Per godersi al meglio i laghi, il periodo che va dalla tarda primavera fino all’autunno è quello giusto: le strade sono libere dalla neve e il clima regala giornate più serene. Certo, anche in estate il meteo in alta quota può riservare sorprese, perciò il consiglio è portare abbigliamento a strati e attrezzatura adeguata. Scarpe da trekking o scarpe robuste, occhiali da sole, cappello, crema solare… tutto fa la differenza.
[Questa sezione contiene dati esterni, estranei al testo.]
-- ==== Sys2Proof/Machine/Boot.lean ====
section
/-! DEFINITION. Resets (R380 to R383, R351), the configuration slots (R389 to R402), the manifest and the identity as the Keeper reads
them (R277, R280, R281, R404), and readiness as functions come up (R385 to R388), with their rows. -/

namespace Sys2Proof.Machine

/-! ## What a reset keeps (R381, R413, R442) -/

/-- The register keeps its value through every reset but power-on: the fault record (R419), an error register or a capture. -/
def isSticky (o : Nat) : Bool :=
  (decide (0x80100 ≤ o) && decide (o < 0x80A60)) || (decide (rFaultState ≤ o) && decide (o ≤ rFaultMore))

/-- A register with RWL fields (R442). -/
def isLockable (o : Nat) : Bool :=
  o = rHoldCtrl || o = rRootCtrl || o = rLinkCfg || o = rClkNoc || (decide (0x10100 ≤ o) && decide (o < 0x10120)) || o = rDroop
    || (decide (0x20100 ≤ o) && decide (o < 0x20128)) || o = rRepro

/-- A register that a warm reset keeps beside the sticky ones: identity, placement, manifest, boot state, locked registers, and the
PCIe function, which no warm reset touches. -/
def keptWarm (o : Nat) : Bool :=
  o = rDevId || o = rPlace || o = rManifest || (decide (rManifestDigest ≤ o) && decide (o < rManifestDigest + 32))
    || isLockable o || (decide (rCfgStatus ≤ o) && decide (o < rCfgReset)) || (decide (0x40020 ≤ o) && decide (o < 0x40034))
    || o = rFunc 0

/-- The device as right after reset, with what is no part of any reset kept: the fuses, the flash, the queue of commands, what has been
sent, the draws, and the pins other agents drive. While THERMTRIP_N is low the 1/8 ceiling holds (R466). -/
def bareReset (s : State) (keep : Nat → Bool) : State :=
  { State.reset with
    pending := s.pending, out := s.out, fresh := s.fresh, fuses := s.fuses, flash := s.flash
    regs := tabSet 0 (tabSet 0 (s.regs.filter (fun e => keep e.1)) 0x0
      (BitVec.ofNat 32 (0x82400000 + s.fuses.stepping.toNat * 256 + s.fuses.grade.toNat * 16))) 0x3000000 (tabGet 0 State.reset.regs 0x3000000)
    power := { State.reset.power with ceiling := if s.misc.thermtripLow then 1 else 8 }
    misc := { State.reset.misc with
      perstLow := s.misc.perstLow, thermtripLow := s.misc.thermtripLow, porAsserted := s.misc.porAsserted, sysRstLow := s.misc.sysRstLow } }

/-- The debug port after a cold reset: locked unless its fuse is open; the TAP keeps its instruction (R425, R433). -/
def coldDebug (s : State) : Debug :=
  let t := s.dport.tap
  let barred := !s.fuses.debugOpen && decide (t = 0x00 ∨ t = 0x05 ∨ t = 0x06)
  { State.reset.dport with locked := !s.fuses.debugOpen, tap := if barred then 0xFF else t }

/-! ## Bundles (R391 to R395) -/

/-- Bytes of a slot; what nothing has programmed reads as erased flash. -/
def slotBytes (m : SlotImage) (o : Nat) : Nat → List Byte
  | 0 => []
  | n + 1 => tabGet 0xFF m.bytes o :: slotBytes m (o + 1) n

/-- A section entry: KIND, VERSION, OFFSET, LENGTH, and whether its reserved bytes are zero. -/
structure Section where
  kind : Nat
  version : Nat
  offset : Nat
  length : Nat
  rsvZero : Bool
  deriving DecidableEq, Repr

/-- The used section entries of a header. -/
def sectionsOf (h : List Byte) : List Section :=
  ((chunksB 16 8 (h.drop 0x10)).filter (fun e => !zeroAt e 0 16)).map (fun e =>
    ⟨numAt e 0 1, numAt e 4 4, numAt e 8 4, numAt e 12 4, zeroAt e 1 3⟩)

/-- The section of a kind. -/
def sectionOf (h : List Byte) (kind : Nat) : Section :=
  ((sectionsOf h).find? (fun e => e.kind = kind)).getD ⟨kind, 0, 0, 0, true⟩

/-- The compatibility manifest of a slot, and its length without signature. -/
def compatOf (m : SlotImage) (h : List Byte) : List Byte := slotBytes m (numAt h 0x90 4) (min (numAt h 0x94 4) 0x2000000)

/-- Its tuple count and the bytes that the signature covers. -/
def compatTuples (c : List Byte) : Nat := numAt c 0x0A 2
/-- Where PUBKEY begins. -/
def compatKeyAt (c : List Byte) : Nat := 0xB0 + 16 * compatTuples c

/-- Check 1: header, section table and compatibility manifest. -/
def headerOk (h c : List Byte) : Bool :=
  let total := numAt h 8 4
  let secs := sectionsOf h
  numAt h 0 4 = 0x4D584342 && numAt h 4 2 = 1 && numAt h 6 2 = 5 && decide (total ≤ 0x2000000)
    && secs.length = 5 && (upTo 5).all (fun k => (secs.filter (fun e => e.kind = k + 1)).length = 1)
    && secs.all (fun e => e.rsvZero && e.offset % 64 = 0 && decide (e.offset + e.length ≤ total))
    && zeroAt h 0x98 104 && decide (numAt h 0x90 4 + numAt h 0x94 4 ≤ total)
    && numAt c 0 4 = 0x4D584350 && numAt c 4 2 = 1 && numAt c 6 2 = 0x8240 && decide (numAt c 8 1 < 4) && zeroAt c 9 1
    && decide (1 ≤ compatTuples c) && decide (compatTuples c ≤ 256) && zeroAt c 0x0C 4
    && decide (compatKeyAt c + 192 = numAt h 0x94 4)

/-- Check 2: the key is the vendor's and the signature verifies. -/
def signatureOk (c : List Byte) : Bool :=
  let key := sliceB c (compatKeyAt c) 96
  decide (sha384 key = Config.vendorKeyDigest)
    && ecdsaVerify key (c.take (compatKeyAt c + 96)) (sliceB c (compatKeyAt c + 96) 96)

/-- Check 3: every section's digest. -/
def digestsOk (m : SlotImage) (h c : List Byte) : Bool :=
  (upTo 5).all (fun k =>
    let e := sectionOf h (k + 1)
    decide (sha256 (slotBytes m e.offset e.length) = sliceB c (0x10 + 32 * k) 32))

/-- Check 4: the stepping is admitted. -/
def steppingOk (s : State) (c : List Byte) : Bool := decide (numAt c 8 1 / (if isA1 s then 1 else 2) % 2 = 1)

/-- Check 5: the four versions form a listed tuple. -/
def tupleOk (h c : List Byte) : Bool :=
  let want := (upTo 4).map (fun k => (sectionOf h (k + 1)).version)
  (upTo (compatTuples c)).any (fun i => decide ((upTo 4).map (fun k => numAt c (0xB0 + 16 * i + 4 * k) 4) = want))

/-- The first failing check of a slot, or 0 (R395). -/
def failingCheck (s : State) (m : SlotImage) : Nat :=
  let h := slotBytes m 0 256
  let c := compatOf m h
  if !headerOk h c then 1
  else if !signatureOk c then 2
  else if !digestsOk m h c then 3
  else if !steppingOk s c then 4
  else if !tupleOk h c then 5
  else 0

/-- Checks 1 to 3 pass. -/
def usable (s : State) (m : SlotImage) : Bool := failingCheck s m = 0 || decide (4 ≤ failingCheck s m)

/-! ## The flash (R358, R389) -/

/-- The SPI block works: through it the Keeper reaches the flash. -/
def spiOn (s : State) : Bool := busRuns s 1

/-- The Keeper writes the flash; a gated SPI block writes nothing. -/
def putFlash (s : State) (f : Flash) : State := if spiOn s then { s with flash := f } else s

/-- The Keeper reads `n` bytes of a slot; a gated SPI block gives zeros. -/
def readSlot (s : State) (i : Fin 2) (o n : Nat) : List Byte :=
  if spiOn s then slotBytes (vget s.flash.slots i) o n else List.replicate n 0

/-! ## Slots (R390, R398, R399, R401) -/

/-- Slot states (R398). -/
def slotState (f : Flash) (i : Fin 2) : Nat := (vget f.slots i).state.toNat

/-- The fields of a control block, in the order of R390 and without gaps (DEDUCED, log 5). -/
def controlFields (gen : Nat) (f : Flash) : List Byte :=
  leBytes 4 gen ++ leBytes 1 f.selected.val ++ leBytes 1 f.previous.val
    ++ f.slots.toList.flatMap (fun m => leBytes 1 m.state.toNat ++ leBytes 1 m.tries.toNat) ++ sliceB f.ackDigest 0 32

/-- A copy of the control block: its fields and their CRC-32. -/
def controlCopy (gen : Nat) (f : Flash) : List Byte := controlFields gen f ++ leBytes 4 (packetCrc32 (controlFields gen f))

/-- A copy has a good CRC. -/
def copyGood (b : List Byte) : Bool := decide (46 ≤ b.length) && decide (numAt b 42 4 = packetCrc32 (b.take 42))

/-- GENERATION of a copy. -/
def copyGeneration (b : List Byte) : Nat := numAt b 0 4

/-- The copy that the boot ROM uses: good, with the higher GENERATION; of two that are alike the first. -/
def copyInForce (f : Flash) : Option (Fin 2) :=
  let a := vget f.copies 0
  let b := vget f.copies 1
  if copyGood b && (!copyGood a || decide (copyGeneration a < copyGeneration b)) then some 1
  else if copyGood a then some 0
  else none

/-- A change is written to the older copy with GENERATION + 1. -/
def writeOlder (f : Flash) : Flash :=
  match copyInForce f with
  | some i =>
    let b := controlCopy ((copyGeneration (vget f.copies i) + 1) % 2 ^ 32) f
    { f with copies := vput f.copies (fin 2 (by decide) (1 - i.val)) b }
  | none => { f with copies := vput f.copies 0 (controlCopy 1 f) }

/-- A change is written to the older copy, and only then to the other (R390). -/
def writeControl (f : Flash) : Flash :=
  let g := writeOlder f
  let b := match copyInForce g with
    | some i => vget g.copies i
    | none => []
  { g with copies := Vector.replicate 2 b }

/-- The control block that the boot ROM reads: with no good copy both slots are COMMITTED, A selected and B previous (R390). -/
def readControl (f : Flash) : Flash :=
  match copyInForce f with
  | some i =>
    let b := vget f.copies i
    let slot := fun (m : SlotImage) (k : Nat) =>
      { m with state := BitVec.ofNat 4 (numAt b (6 + 2 * k) 1), tries := BitVec.ofNat 4 (numAt b (7 + 2 * k) 1) }
    { f with
      selected := fin 2 (by decide) (numAt b 4 1), previous := fin 2 (by decide) (numAt b 5 1), ackDigest := sliceB b 10 32
      slots := vmod (vmod f.slots 0 (slot · 0)) 1 (slot · 1) }
  | none => { f with slots := f.slots.map (fun m => { m with state := 4, tries := 0 }), selected := 0, previous := 1, ackDigest := zeroDigest }

/-- Write a slot's STATE and TRIES. -/
def setSlot (f : Flash) (i : Fin 2) (st tries : Nat) : Flash :=
  { f with slots := vmod f.slots i (fun m => { m with state := BitVec.ofNat 4 st, tries := BitVec.ofNat 4 tries }) }

/-- Write a slot's STATE and leave its TRIES. -/
def setSlotState (f : Flash) (i : Fin 2) (st : Nat) : Flash := setSlot f i st (vget f.slots i).tries.toNat

/-- The other slot. -/
def otherSlot (i : Fin 2) : Fin 2 := fin 2 (by decide) (1 - i.val)

/-- BUNDLE_VERSION of a slot's header, or zero where it holds no header. -/
def slotVersion (m : SlotImage) : Nat :=
  let h := slotBytes m 0 16
  if numAt h 0 4 = 0x4D584342 then numAt h 0x0C 4 else 0

/-- CFG_SLOT, CFG_SLOT_VER and the SLOT and PENDING bits of CFG_SELECT show the flash. -/
def showSlots (s : State) : State :=
  let f := s.flash
  let one := fun (t : State) (i : Fin 2) =>
    let m := vget f.slots i
    let v := m.state.toNat * 2 ^ 28 + m.tries.toNat * 2 ^ 24 + b2n (f.selected = i) * 2 ^ 23 + b2n (f.previous = i) * 2 ^ 22
    setReg (setReg t (rCfgSlot i.val) (BitVec.ofNat 32 v)) (rCfgSlotVer i.val) (BitVec.ofNat 32 (slotVersion m))
  let s1 := one (one s 0) 1
  setField (setFlag s1 rCfgSelect 30 f.selecting.isSome) rCfgSelect 0 1 f.selected.val

/-- The running slot, CFG_STATUS.RUN_SLOT: 2 is the boot ROM's Keeper. -/
def runSlot (s : State) : Nat := field s rCfgStatus 28 2

/-- The control block with a selection, whose PREVIOUS is the slot that ran when its write began (R398): only a slot that R401 lets select, which is TRIAL or COMMITTED then (R402). -/
def selectSlot (s : State) (i : Fin 2) : Flash :=
  let f := { s.flash with selecting := none }
  if slotState f i = 2 ∨ slotState f i = 5 then
    { setSlot f i 3 0 with selected := i, previous := if f.selectRan = 2 then f.previous else fin 2 (by decide) f.selectRan }
  else if slotState f i = 3 ∨ slotState f i = 4 then { f with selected := i }
  else f

/-- A selection enters both copies of the control block. -/
def applySelection (s : State) (i : Fin 2) : Flash := writeControl (selectSlot s i)

/-- What a boot starts: the slot, or none for the boot ROM's Keeper, with the flash it leaves and the flags it raises, as bit and
slot. -/
structure Choice where
  flash : Flash
  run : Option (Fin 2)
  flags : List (Nat × Nat)
  deriving DecidableEq, Repr

/-- A boot may start the slot: it passes checks 1 to 3, and it is not one that is being written (R402). -/
def startable (s : State) (f : Flash) (i : Fin 2) : Bool := slotState f i ≠ 1 && usable s (vget f.slots i)

/-- The slot choice of R399. Where no slot can start, no control block is written: the states have moved (R398) in the block that the boot ROM
holds, and the copies in flash stay. -/
def chooseSlot (s : State) (f : Flash) : Choice :=
  let sel := f.selected
  let trial : Flash × Fin 2 × List (Nat × Nat) :=
    if slotState f sel = 3 then
      if 3 ≤ (vget f.slots sel).tries.toNat then (setSlotState f sel 5, f.previous, [(2, sel.val)])
      else (setSlot f sel 3 ((vget f.slots sel).tries.toNat + 1), sel, [])
    else (f, sel, [])
  let f1 := trial.1
  let i := trial.2.1
  if startable s f1 i then ⟨writeControl { f1 with selected := i }, some i, trial.2.2⟩
  else
    let f2 := setSlotState f1 i 6
    let o := otherSlot i
    if slotState f2 o = 4 && startable s f2 o then
      ⟨writeControl { f2 with selected := o }, some o, trial.2.2 ++ [(0, i.val), (2, i.val)]⟩
    else ⟨f2, none, trial.2.2 ++ [(0, i.val)]⟩

/-- CFG_IMG_VER of the image a slot runs. -/
def nameImage (s : State) (f : Flash) (run : Option (Fin 2)) : State :=
  match run with
  | none => s
  | some i => setReg s (rCfgImgVer 0) (BitVec.ofNat 32 (sectionOf (slotBytes (vget f.slots i) 0 256) 1).version)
Non va mai dimenticata una buona scorta di acqua, specie quando il sole picchia forte.
La Valdidentro non si limita ai soli Laghi di Cancano: ci sono altri luoghi interessanti, come la città termale di Bormio – famosa per i centri benessere e l’architettura storica – oppure la Val Viola, con sentieri meno frequentati ma altrettanto belli. Per chi vuole qualcosa di diverso, si organizzano escursioni con i cani da slitta o si può visitare la sorgente dell’Adda. Insomma, questi aspetti dimostrano come il territorio sappia offrire una combinazione equilibrata di natura, storia e divertimento, valorizzando un turismo sostenibile e di qualità.